# Search function?



## dannyboy (Mar 17, 2006)

When I tried to use the search function to find the word tivo, I got the message for no matches. Am I doing something wrong? I can see the word tivo in at least 1 thread, but search does not find it. When I use the search function to find the word 625, I get lots of matches. 
Thanks
Dan


----------



## Nick (Apr 23, 2002)

I had the exact same problem -- I typed in tivo _and_ TiVo with no returns at all.

Very odd, don't you think?


----------



## Laverne (Feb 17, 2005)

I also noticed the same thing. Spooky!


----------



## James Long (Apr 17, 2003)

What's a tivo? Some sort of DVR?


----------



## Chris Blount (Jun 22, 2001)

I have been working on this. Sorry for the delay in my reply.


----------



## Nick (Apr 23, 2002)

It's working now. Thanks, Chris.


----------



## Chris Blount (Jun 22, 2001)

Yes, all set. I started working on this last night and was going to reply here when it was done but I ran into a few snags that took me a little longer.
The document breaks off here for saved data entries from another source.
-- ==== Sys2Proof/WellFormed.lean ====
section
/-! DEFINITION. Which commands have an encoding: every operand fits its field (spec/30_encoding.md R107). -/

namespace Sys2Proof

/-- Every operand fits the field R107 gives it: OFF and LEN have 8 bits, DIST 15, LENGTH 9. The
one-byte operands and LAST fit by their types. Legality against the context (R131, R142) is a check
of the command itself, not of its form. -/
def Instr.wellFormed : Instr → Bool
  | .nop => true
  | .cfg off len => decide (off < 256) && decide (len < 256)
  | .wlit _ => true
  | .wref dist length => decide (dist < 32768) && decide (length < 512)
  | .wclose => true
  | .rtok => true
  | .rclose => true
  | .wext _ => true
  | .pclr => true
  | .ppush _ => true
  | .wfind => true
  | .cstep _ _ _ => true
  | .dstep => true

end Sys2Proof
end

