-- ==== Sys2Proof/Machine/Engines.lean ====
section
/-! DEFINITION. The engine commands CSTEP and DSTEP (spec/43_engines.md). -/

namespace Sys2Proof.Machine

/-- Step 2 of CSTEP (R190): pending P is carried on, with nothing emitted, when P is found, b is not the
last byte, P is shorter than MAXS (R193), and P with the next byte is found too. -/
def cstepCarries (p : List Byte) (next : Byte) (last : Bool) (s : State) : Bool :=
  (s.find p).isSome && !last && decide (p.length < s.ctx.maxs) && (s.find (p ++ [next])).isSome

/-- The distance of a reference (R191): `(i - f - L + 1) mod 2^32` with i = WCOUNT before the append. -/
def cstepDistance (p : List Byte) (f : Word) (s : State) : Nat :=
  (s.window.count - f - BitVec.ofNat 32 p.length + 1).toNat

/-- Step 2b of CSTEP (R190, R192): the tokens that finalize pending P, or none where a reference would be
out of range (BAD_TOKEN). Case A is one reference; cases A', B and C are the bytes of P as literals. -/
def cstepFinal (p : List Byte) (s : State) : Option (List Token) :=
  match s.find p with
  | some f =>
    if 2 ≤ p.length ∧ s.ctx.mins ≤ p.length then
      if cstepDistance p f s < s.ctx.wsize ∧ p.length ≤ s.ctx.maxs then
        some [.ref (cstepDistance p f s) p.length]
      else none
    else some (p.map .lit)
  | none => some (p.map .lit)

/-- CSTEP's commit (R190): PAT becomes `pat`, `bits` go to the writer, and b is appended to the window. -/
def State.commitStep (pat : List Byte) (bits : Bits) (b : Byte) (s : State) : State :=
  ({ s with pat := pat }.putBits bits).append b

/-- The stages of CSTEP (R190, R133). A carry emits no bits (t = 0). -/
def tryCstep (b next : Byte) (last : Bool) (s : State) : Attempt :=
  if !s.cfgd then .fault .notConfigured
  else if s.wclosed then .fault .writerClosed
  else if patFull s then .fault .patternFull
  else if cstepCarries (s.pat ++ [b]) next last s then
    if s.coutFree < s.coutNeed 0 then .hold .output
    else .done (s.commitStep (s.pat ++ [b]) [] b)
  else match cstepFinal (s.pat ++ [b]) s with
    | none => .fault .badToken
    | some ts =>
      if s.coutFree < s.coutNeed (tokensBits s.ctx ts).length then .hold .output
      else .done (s.commitStep [] (tokensBits s.ctx ts) b)

/-- CSTEP (R190). -/
def execCstep (b next : Byte) (last : Bool) (s : State) : Host.Outcome State Fault Refusal :=
  finish s (tryCstep b next last s)

/-- DSTEP's data check (R197): a reference must name a byte the window holds; a literal always passes. -/
def tokenUsable (s : State) : Token → Bool
  | .lit _ => true
  | .ref d _ => distUsable s d

/-- The stages of DSTEP (R197, R133). -/
def tryDstep (s : State) : Attempt :=
  if !s.cfgd then .fault .notConfigured
  else if s.rclosed then .fault .readerClosed
  else match s.peek with
    | .needMore => .hold .input
    | .trunc => .fault .truncated
    | .eos => .done s.answerEos
    | .token t k =>
      if !tokenUsable s t then .fault .badReference
      else if s.routFree < tokenYield t then .hold .output
      else .done (((s.consume k).replay t).answerToken t)

/-- DSTEP (R197). -/
def execDstep (s : State) : Host.Outcome State Fault Refusal := finish s (tryDstep s)

end Sys2Proof.Machine
end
Again, sorry for the delay. Please let me know if you see any more problems.


----------



## dannyboy (Mar 17, 2006)

Thanks for the fix. Great info and sharing on this Site.
Dan


----------



## BobaBird (Mar 31, 2002)

Hmm, a user is allowed to set up a personalized search of information sent to his computer and then view the results at a different time, maybe even as more matches are being added?

Well Chris, at least you'll be close enough to visit home on the weekends during the trial. Good luck :up:


----------



## Chris Blount (Jun 22, 2001)

dannyboy said:


> Thanks for the fix. Great info and sharing on this Site.
> Dan


Thank YOU for bringing this to our attention.


----------